When a line in the entries below contains "carry", tally it; give the tally with nothing added.

........

/-- Reports a tolerance of 1 µs once any staging ring passes half full, and 10 µs once every one is below a quarter (R481). -/
def ltrCheck (s : State) : State :=
  if s.ltrOn then
    let l := stagingFills s
    if s.pcie.ltrSent ≠ 1 && l.any (fun e => e.2 < 2 * e.1) then sendLtr s 1
    else if s.pcie.ltrSent = 1 && l.all (fun e => 4 * e.1 < e.2) then sendLtr s 10
    else s
  else s

/-- Drops the envelopes staged for a target that satisfy `p`, with a cause (R336, R337, Table 16-1). The next one staged carries LOSS_BEFORE
(R356), and the emptier ring may raise the latency reported (R481). -/
def dropHeld (s : State) (t cause : Nat) (p : Envelope → Bool) : State :=
  let l := (stagedFor s t).filter p
  if l.isEmpty then s
  else
    let s := l.foldl (fun s e => countDrop s t cause e.length) s
    if t < 0x8000 then
      ltrCheck (modRing s t (fun g => { g with lossNext := true, ready := g.ready.filter (fun i => match i with
        | .staged e => !p e
        | _ => true) }))
    else
      let k := t - 0x8000
      let s := if (((stagedFor s t).head?).map p).getD false then cutFragment s k else s
      ltrCheck { s with rings := { s.rings with
        netReady := tput s.rings.netReady k ((stagedFor s t).filter (fun e => !p e)), netLoss := setAdd s.rings.netLoss k } }

/-- Drops every envelope held for a target, with a cause. -/
def dropStaged (s : State) (t cause : Nat) : State := dropHeld s t cause (fun _ => true)

/-- Everything that stages envelopes: the targets of the staging rings, and the dead-letter ring. -/
def stageTargets (s : State) : List Nat := s.rings.staging.map (·.2.1) ++ [dlRing]

/-- Offers an envelope to one target. -/
def offer (e : Envelope) (s : State) (t : Nat) : State :=
  if t < 0x8000 then offerRing s t e else offerStream s (t - 0x8000) e

/-- Network streams that carry every dead-letter envelope, as targets. -/
def deadLetterStreams (f : Folio) : List Nat :=
  (f.delivery.streams.filter (·.deadLetter)).map (fun q => 0x8000 + q.stream)

/-- Stages one envelope at a release (R356, R371): to every target that subscribes to it, and a FAULT envelope also to the
dead-letter ring and the streams that carry dead letters. -/
def stage (s : State) (e : Envelope) : State :=
  let ts := targetsOf s.cfg e.typ e.source
  let ts := if e.typ = 0x0B then uniq (ts ++ deadLetterStreams s.cfg) else ts
  let s := ts.foldl (offer e) s
  if e.typ = 0x0B then (offerDeadLetter s e).1 else s

/-- Rank of a type in the order of R355. -/
def typeRank (t : Nat) : Nat :=
  if t = 0x0B then 0 else if t = 0x09 then 1 else if t = 0x08 then 2 else if t = 0x0D then 4 else 3

/-- The order of R355 within one frame: by rank, then, for the other types, by SOURCE; TRIGGER and FAULT envelopes come in the
order in which they are given. -/
def orderEnvelopes (l : List Envelope) : List Envelope :=
  sortBy (fun e => typeRank e.typ * 2 ^ 32 + (if typeRank e.typ = 3 then e.source else 0)) l

/-- The LOSS envelopes of a release, at most 1,020 entries each (R357, Table 11-8). -/
def lossEnvelopes (n : FrameNo) (p : Postmark) (dl : Nat) (flags : Nat) : Nat → List (Nat × (Nat × Nat)) → List Envelope
  | 0, _ => []
  | k + 1, l =>
    let now := l.take 1020
    let e : Envelope :=
      { typ := 0x0A, flags := flags, source := 0, frame := n, postmark := p
        payload := padTo 32 (le 2 now.length ++ zeros 2 ++ le 4 dl ++ zeros 24 ++
          now.flatMap (fun x => le 2 (x.1 / 256) ++ le 1 (x.1 % 256) ++ zeros 1 ++ le 4 x.2.1 ++ le 4 x.2.2 ++ zeros 4)) }
    if l.length ≤ 1020 then [e] else e :: lossEnvelopes n p 0 flags k (l.drop 1020)

/-- Produces the LOSS envelopes that a release owes (R357, R358). -/
def stageLoss (s : State) (n : FrameNo) (p : Postmark) : State :=
  let l := s.rings.losses
  let dl := s.rings.dlDropped
  if l.isEmpty && dl = 0 then s
  else
    let envs := lossEnvelopes n p dl (timeFlags s.time n) (l.length / 1020 + 1) l
    let s := { s with rings := { s.rings with losses := [] } }
    let r := envs.foldl (fun (acc : State × Bool) e =>
      let (s, ok) := offerDeadLetter acc.1 e
      let s := if ok && acc.2 then { s with rings := { s.rings with dlDropped := s.rings.dlDropped - dl } } else s
      ((deadLetterStreams s.cfg).foldl (offer e) s, false)) (s, true)
    r.1

/-! ## Writing into host rings -/

/-- The writeback of a ring's index, and of zero above it (R345). -/
def writeback (s : State) (r : Nat) (i : Word32) : State := hostWrite s (s.ring r).wb (le 4 i.toNat ++ zeros 4)

/-- A delivery, completion or dead-letter ring may be written now. -/
def State.canWriteRing (s : State) (r : Nat) : Bool := (s.ring r).enable && s.canIssue && !s.fenced 0x0A r

/-- Units that an envelope of `len` bytes needs at the ring's producer index: the PAD up to the wrap point, and its own. -/
def padUnits (g : Ring) (len : Nat) : Nat :=
  let pos := g.prod.toNat % (max g.size 1)
  if g.size < pos + len / 32 then g.size - pos else 0

/-- The whole envelope fits within the credit together with any PAD (R28). -/
def Ring.fits (g : Ring) (len : Nat) : Bool := decide (((padUnits g len + len / 32 : Nat) : Int) ≤ g.credit)

/-- The header of a PAD envelope before an envelope: FRAME is that one's (R352), and with it the flags that every envelope of the frame
carries, TIME_UNTRACED and TIME_STEPPED (R415, R416). -/
def padBytes (g : Ring) (units : Nat) (e : Envelope) : Bytes :=
  ({ typ := 0x0E, flags := e.flags &&& 12, source := 0, frame := e.frame, postmark := 0, payload := zeros (32 * units - 32) } : Envelope).bytes g.seq
    |>.take 32

/-- Counts one entry written and not yet notified (R346). -/
def Ring.noted (g : Ring) : Ring := { g with waiting := satAdd 16 g.waiting 1 }

/-- Writes an envelope to a delivery or dead-letter ring, with a PAD before the wrap point, then the writeback (R342, R345,
R351, R352). The credit must have been judged. -/
def putEnvelope (s : State) (r : Nat) (e : Envelope) : State :=
  let g := s.ring r
  let pu := padUnits g e.length
  let pos := g.prod.toNat % (max g.size 1)
  let s := if pu = 0 then s else hostWrite s (g.base + 32 * pos) (padBytes g pu e)
  let at_ := if pu = 0 then pos else 0
  let s := hostWrite s (g.base + 32 * at_) (e.bytes g.seq)
  let prod := g.prod + BitVec.ofNat 32 (pu + e.length / 32)
  let s := modRing s r (fun g => { g.noted with prod := prod, seq := g.seq + 1 })
  writeback s r prod

/-- The ring is due for notification (R346). -/
def Ring.isDue (g : Ring) : Bool := (g.k != 0 && g.k ≤ g.waiting) || (g.due && 0 < g.waiting)

/-- Signals a due ring unless it is masked (R346). -/
def notify (s : State) (r : Nat) : State :=
  let g := s.ring r
  if g.isDue && !g.mask then modRing (signal s g.vector) r (fun g => { g with waiting := 0, due := false }) else s

/-! ## Completions -/

/-- A completion entry (Table 11-11). -/
def complEntry (cmd : Bytes) (status result mask detail : Nat) : Bytes :=
  sub cmd 4 4 ++ sub cmd 0 1 ++ le 1 status ++ zeros 2 ++ le 8 result ++ le 8 mask ++ le 4 detail ++ zeros 4

/-- The COMPLETION envelope of an ON_RING command (R354). -/
def complEnvelope (s : State) (ring : Nat) (entry : Bytes) : Envelope :=
  let n := frameNo (s.released - 1)
  { typ := 0x0F, flags := timeFlags s.time n, source := 0x60000000 + ring, frame := n, postmark := s.firmMark, payload := entry }

/-- Writes the completion entries that can be written, in the order in which their commands completed (R347, R362, R478). An
ON_RING command's COMPLETION envelope becomes ready then (R354); RING_K of a command that R363 has refused may name no delivery ring, and
then there is none. -/
def flushDone : Nat → State → List (Nat × Bytes × Bytes) → State
  | 0, s, _ => s
  | _, s, [] => s
  | k + 1, s, (i, cmd, entry) :: l =>
    let r := completionRing i
    let g := s.ring r
    if s.canWriteRing r && decide (1 ≤ g.credit) then
      let pos := g.prod.toNat % (max g.size 1)
      let s := hostWrite s (g.base + 32 * pos) entry
      let prod := g.prod + 1
      let s := modRing s r (fun g => { g.noted with prod := prod })
      let s := writeback s r prod
      let s := if bit (fld cmd 1 1) 0 && (s.cfg.ring? (fld cmd 2 2)).isSome then
          modRing s (deliveryRing (fld cmd 2 2)) (fun g => { g with ready := g.ready ++ [.completion (complEnvelope s i entry)] })
        else s
      flushDone k s l
    else
      let s := { s with rings := { s.rings with done := s.rings.done ++ [(i, cmd ++ entry)] } }
      flushDone k s l

/-- Writes what can be written of the completions decided so far. -/
def writeCompletions (s : State) : State :=
  let l := s.rings.done.map (fun e => (e.1, e.2.take 64, e.2.drop 64))
  flushDone (l.length + 1) { s with rings := { s.rings with done := [] } } l

/-- What waited for the right to issue requests goes on: pending messages and completions (R466, R478). -/
def resumeIssue (s : State) : State := writeCompletions (flushPba s)

/-- Removes the first fetched command with this ring and entry. -/
def dropCmd : List Cmd → Nat → Bytes → List Cmd
  | [], _, _ => []
  | c :: l, i, e => if c.ring = i && c.entry == e then l else c :: dropCmd l i e

/-! ## Fetched commands (R360, R361, R363) -/

/-- OPCODE, and the FENCE flag, of a command entry (Table 11-9). -/
def opOf (entry : Bytes) : Nat := fld entry 0 1
def fenceOf (entry : Bytes) : Bool := bit (fld entry 1 1) 1

/-- The opcodes of Table 11-10. -/
def knownOp (op : Nat) : Bool :=
  [0x00, 0x01, 0x02, 0x03, 0x10, 0x20, 0x21, 0x30, 0x40, 0x41, 0x50, 0x51, 0x60, 0x70].contains op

........

# Your solution
2